Gammel Dansk is a bitters (herbal alcoholic preparation) produced by Arcus-Gruppen in Oslo, Norway, originally developed and produced by Danish Distillers in Denmark. Traditionally it is drunk by Danes at certain festive occasions, often in connection with breakfast meals, brunch or at wedding anniversaries and birthday celebrations (which in Denmark traditionally begin in the morning). The name "Gammel Dansk" translates directly from Danish as "Old Danish".

==Description==
Gammel Dansk is a bitters liquor and was originally created to become a competitor on the Danish market to other bitters such as Underberg and Fernet Branca. It is matured with 29 types of herbs, spices and even flowers, making it similar to other stomach bitters, such as Peychaud's Bitters or Jägermeister. These herbs and spices include rowan berry, angelica, star anise, nutmeg, anise, ginger, laurel, yellow gentian, Seville orange and cinnamon. The complete recipe is kept secret.

==History==
The development of Gammel Dansk commenced in 1964 and was led by master blender J.K. Asmund who also worked as factory manager for Danish Distillers in Roskilde.
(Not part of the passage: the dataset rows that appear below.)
-- ==== Sys2Proof/Machine/Ops.lean ====
section
/-! DEFINITION. The operations the meanings share: stack memory (20_memory.md R58 to R62), taking a
fault (60_exceptions.md R135), completing an instruction (40_data_movement.md R105), branching
(42_control.md R121), fetching and decoding (30_encoding.md R97), and starting a run
(70_reset_and_hazards.md R147). The block has no return from a fault (60_exceptions.md R137). -/

namespace Sys2Proof.Machine

/-- The result type of a meaning. -/
abbrev Result := Host.Outcome State Fault Refusal

/-! ### Stack memory -/

/-- What an address that the memory does not list reads as (log 4). -/
def Memory.unlisted : Byte := 0

/-- The canonical form: addresses strictly rising, and no entry equal to what an unlisted address
reads as. -/
def Memory.wf : Memory → Bool
  | [] => true
  | c :: rest => c.2 != Memory.unlisted && rest.all (fun d => c.1 < d.1) && Memory.wf rest

/-- The byte at an address. -/
def Memory.readByte : Memory → Nat → Byte
  | [], _ => Memory.unlisted
  | c :: rest, a => if c.1 = a then c.2 else Memory.readByte rest a

/-- Store one byte, keeping the canonical form. -/
def Memory.writeByte : Memory → Nat → Byte → Memory
  | [], a, v => if v = Memory.unlisted then [] else [(a, v)]
  | c :: rest, a, v =>
    if a < c.1 then if v = Memory.unlisted then c :: rest else (a, v) :: c :: rest
    else if c.1 = a then if v = Memory.unlisted then rest else (a, v) :: rest
    else c :: Memory.writeByte rest a v

/-- The `n` bytes from address `a` up, the lowest address first. -/
def Memory.readBytes (m : Memory) : Nat → Nat → List Byte
  | _, 0 => []
  | a, n + 1 => m.readByte a :: Memory.readBytes m (a + 1) n

/-- Store bytes from address `a` up. -/
def Memory.writeBytes (m : Memory) : Nat → List Byte → Memory
  | _, [] => m
  | a, b :: bs => Memory.writeBytes (m.writeByte a b) (a + 1) bs

/-- Whether an access of `n` bytes at `ea` is in range: `ea <= STACK_SIZE - n` as unsigned integers
(R60). -/
def State.inRange (s : State) (ea : Word) (n : Nat) : Bool := ea.toNat + n ≤ s.params.stackSize

/-- `MemRead(ea, w/8)`: the little-endian value, or STACK_OUT_OF_RANGE (R60, R61). -/
def State.memRead (s : State) (ea : Word) (w : Nat) : Except FaultCode (BitVec w) :=
  if s.inRange ea (w / 8) then
    .ok (BitVec.ofNat w (leValue (s.mem.readBytes ea.toNat (w / 8))))
  else .error .stackOutOfRange

/-- `MemWrite(ea, w/8, v)`: store the value little-endian, or STACK_OUT_OF_RANGE (R60, R62). -/
def State.memWrite {w : Nat} (s : State) (ea : Word) (v : BitVec w) : Except FaultCode State :=
  if s.inRange ea (w / 8) then
    .ok { s with mem := s.mem.writeBytes ea.toNat (leBytes (w / 8) v.toNat) }
  else .error .stackOutOfRange

/-! ### Completing and faulting -/

/-- Take a fault: the run status becomes `faulted` with the code and the `ip` of the instruction, the
prefix latches are cleared, and nothing else changes (60_exceptions.md R135; log 8). -/
def raiseFault (c : FaultCode) (s : State) : Result :=
  .next { s with run := .faulted c s.ip, rex := none, osz := false }

/-- Go on with the value that a read gives, or take the fault it raises; nothing has changed before it
(R60, 60_exceptions.md R135). -/
def State.load (s : State) (ea : Word) (w : Nat) (k : BitVec w → Result) : Result :=
  match s.memRead ea w with
  | .error c => raiseFault c s
  | .ok v => k v

/-- Go on with the state that a store gives, or take the fault it raises; nothing has changed before
it (R60, 60_exceptions.md R135). -/
def State.store {w : Nat} (s : State) (ea : Word) (v : BitVec w) (k : State → Result) : Result :=
  match s.memWrite ea v with
  | .error c => raiseFault c s
  | .ok t => k t

/-- `emit`: append one line to the trace when the sink is attached (00_scope.md R16, R29). -/
def State.emit (s : State) (i : Instr) : State :=
  if s.sinkAttached then { s with trace := s.trace ++ [s.params.line i] } else s

/-- What every completing instruction does besides its own effect: `ip` takes its next value, one
line is emitted, and the prefix latches are cleared (10_state.md R46, 40_data_movement.md R105). -/
def State.commit (s : State) (i : Instr) (target : Int) : State :=
  { s.emit i with ip := target, rex := none, osz := false }

/-- Complete an instruction that is no taken branch: `pc <- ip + L` (10_state.md R41). -/
def complete (i : Instr) (s : State) : Result := .next (s.commit i (s.ip + i.length))

/-- A taken branch: the target is `ip + L + d` in the integers, and a target outside `[0, len]`
raises BRANCH_OUT_OF_RANGE (42_control.md R121). -/
def branch (i : Instr) (d : Int) (s : State) : Result :=
  let target := s.ip + i.length + d
  if target < 0 ∨ s.code.length < target then raiseFault .branchOutOfRange s
  else .next (s.commit i target)

/-- End the run with a status: `ip` stays at the instruction (42_control.md R126, R127). -/
def endRun (i : Instr) (status : RunStatus) (s : State) : Result :=
  .next { s.commit i s.ip with run := status }

/-! ### Fetch and launch -/

/-- Fetch and decode the instruction at `ip` (30_encoding.md R97). -/
def State.fetch (s : State) : Except FaultCode Instr :=
  match decodeAt s.code s.ip with
  | .error c => .error c
  | .ok (i, _) => .ok i

/-- The prefix latches as the decoder leaves them when it hands an instruction over (10_state.md R44,
R45; log 11). -/
def State.latch (s : State) (p : Prefixes) : State := { s with rex := p.rex, osz := p.osz }

/-- Start a run, or refuse a code buffer longer than `CODE_MAX` (70_reset_and_hazards.md R146,
R147), or a register file too small for the registers that the spec names (log 16). -/
def launch (l : Launch) : Result :=
  if !l.params.holdsRegisters then
    .refused (.registerFileTooSmall l.params.numSlots l.params.slotBytes)
  else if l.params.codeMax < l.code.length then .refused (.codeTooLong l.code.length)
  else .next (State.ofLaunch l)

end Sys2Proof.Machine
end

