-- ==== Sys2Proof/Certificates/Slice0/Obligations.lean ====
section
/-! DEFINITION. The statements for the provers. A statement marked (spec's choice) rests on a
decision of 92_eei_decisions.md, named D<n>, that the model follows (log 18). -/

open Sys2Proof Sys2Proof.Machine

/-! ### Encoding and decoding -/

/-- The words of eleven instructions of all families, written out from 30_encoding.md R76, R78, R83,
R94 (byte values: the spec's choice D1), decode to the instructions they stand for. -/
def Obligations.SpelledWordsDecode : Prop :=
  decode [0x48, 0x89, 0b11100101, 0xF4] =
    .ok (.movRmR ⟨false, some 0b1000⟩ .w64 5 4, [0xF4]) ∧
  decode [0x66, 0x41, 0b10111000, 0x09, 0x00] =
    .ok (.movRImm ⟨true, some 0b0001⟩ .w16 8 9, []) ∧
  decode [0x8A, 0b01100101, 0xFF] = .ok (.movR8M8 ⟨false, none⟩ (.high 0) ⟨5, 0xFF⟩, []) ∧
  decode [0x40, 0x8A, 0b01100101, 0xFF] =
    .ok (.movR8M8 ⟨false, some 0⟩ (.low 4) ⟨5, 0xFF⟩, []) ∧
  decode [0x44, 0x89, 0b01111101, 0xF8] =
    .ok (.movM32R32 ⟨false, some 0b0100⟩ ⟨5, 0xF8⟩ 15, []) ∧
  decode [0x4D, 0x31, 0b11111111] = .ok (.xorRmR ⟨false, some 0b1101⟩ .w64 15 15, []) ∧
  decode [0x48, 0x83, 0b11101100, 0x10] =
    .ok (.subRmImm8 ⟨false, some 0b1000⟩ .w64 4 0x10, []) ∧
  decode [0x80, 0b01111101, 0xFC, 0x00] = .ok (.cmpM8Imm8 ⟨false, none⟩ ⟨5, 0xFC⟩ 0, []) ∧
  decode [0b01010101] = .ok (.pushR64 ⟨false, none⟩ 5, []) ∧
  decode [0x0F, 0x84, 0x0A, 0x00, 0x00, 0x00] = .ok (.jeRel32 10, []) ∧
  decode [0xF3, 0x0F, 0x1E, 0xFA] = .ok (.endbr64, [])

/-- Decoding the bytes of any well-formed instruction, whatever follows them, gives that instruction
and what follows: no bit of an encoding is dropped (30_encoding.md R94 to R98; byte values: the spec's
choice D1). -/
def Obligations.DecodeOfEncodeIsTheInstruction : Prop :=
  ∀ (i : Instr) (rest : List Byte), WellFormed i = true →
    decode (encode i ++ rest) = .ok (i, rest)

/-- Whatever decodes is well-formed, and its encoding is exactly the bytes that were read: no two
byte strings decode alike, and no other encoding is accepted (30_encoding.md R95, R100; spec's choice
D11, D13). -/
def Obligations.EncodeOfDecodeIsTheBytesRead : Prop :=
  ∀ (bs rest : List Byte) (i : Instr), decode bs = .ok (i, rest) →
    WellFormed i = true ∧ encode i ++ rest = bs

/-- The decoder reads exactly `L` bytes, and `L` is the table of 30_encoding.md R96 over the prefix
count `P` and the width (the size of iq: the spec's choice D27). -/
def Obligations.DecodedLengthIsTheTables : Prop :=
  ∀ (bs rest : List Byte) (i : Instr), decode bs = .ok (i, rest) →
    bs.length = i.length + rest.length ∧ rest = bs.drop i.length ∧
      i.length = match i.form with
        | .movRmR | .xorRmR => i.prefixes.count + 2
        | .movRImm => i.prefixes.count + 1 + (i.bits.getD 0) / 8
        | .movRmImm => i.prefixes.count + 2 + (if i.bits = some 16 then 2 else 4)
        | .movR8M8 | .movM8R8 | .movR32M32 | .movM32R32 => i.prefixes.count + 3
        | .movM32Imm32 => i.prefixes.count + 7
        | .subRmImm8 => i.prefixes.count + 3
        | .subRmImm32 => i.prefixes.count + 6
        | .cmpM8Imm8 => i.prefixes.count + 4
        | .pushR64 | .popR64 => i.prefixes.count + 1
        | .jeRel8 => 2
        | .jeRel32 => 6
        | .jmpRel32 => 5
        | .endbr64 => 4
        | .hlt | .ret => 1

/-- Decoding raises only the four decode faults, and an instruction it accepts ends within the
buffer (30_encoding.md R99; the codes: the spec's choice D26). -/
def Obligations.DecodeRaisesOnlyDecodeFaults : Prop :=
  (∀ (code : List Byte) (ip : Int) (c : FaultCode), decodeAt code ip = .error c →
    c = .unsupportedPrefix ∨ c = .unsupportedOpcode ∨ c = .unsupportedModRM ∨ c = .truncated) ∧
  (∀ (code : List Byte) (ip : Int) (i : Instr) (rest : List Byte),
    decodeAt code ip = .ok (i, rest) → 0 ≤ ip ∧ ip + i.length ≤ code.length)

/-- An instruction cut off anywhere by the end of the code raises TRUNCATED, and so does a fetch at
or beyond `len` (60_exceptions.md R133; the code's number is the spec's choice D26). -/
def Obligations.CutOffInstructionIsTruncated : Prop :=
  (∀ (i : Instr) (k : Nat), WellFormed i = true → k < (encode i).length →
    decode ((encode i).take k) = .error .truncated) ∧
  (∀ (code : List Byte) (ip : Int), ip < 0 ∨ (code.length : Int) ≤ ip →
    decodeAt code ip = .error .truncated)

/-- A second `0x66`, a `0x66` after a REX byte, or a second REX byte raises UNSUPPORTED_PREFIX
(30_encoding.md R77; spec's choice D10). -/
def Obligations.PrefixOutOfOrderIsRefused : Prop :=
  ∀ (r q : Rex) (bs : List Byte),
    decode (0x66 :: 0x66 :: bs) = .error .unsupportedPrefix ∧
    decode ((4#4 ++ r) :: 0x66 :: bs) = .error .unsupportedPrefix ∧
    decode ((4#4 ++ r) :: (4#4 ++ q) :: bs) = .error .unsupportedPrefix ∧
    decode (0x66 :: (4#4 ++ r) :: 0x66 :: bs) = .error .unsupportedPrefix ∧
    decode (0x66 :: (4#4 ++ r) :: (4#4 ++ q) :: bs) = .error .unsupportedPrefix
Three years later the production of the bitter started, and it has since become one of the most recognizable strong alcoholic beverages on the Danish market.

In the Denmark of the 1960s and 1970s, the drinking of bitters, such as Gammel Dansk, was not considered taboo in the morning. The bottle even reads Gør godt om morgenen, efter dagens dont, under jagten, på fisketuren eller som apéritif. ("Will do you good in the morning, after a day's work, when hunting or fishing, or as an apéritif.") With the 1980s came a greater concern for public health, and with that bitters fell out of favor compared to the lower ABV beer and wine. Even so, Gammel Dansk still constitutes two-thirds of all bitters sold in Denmark.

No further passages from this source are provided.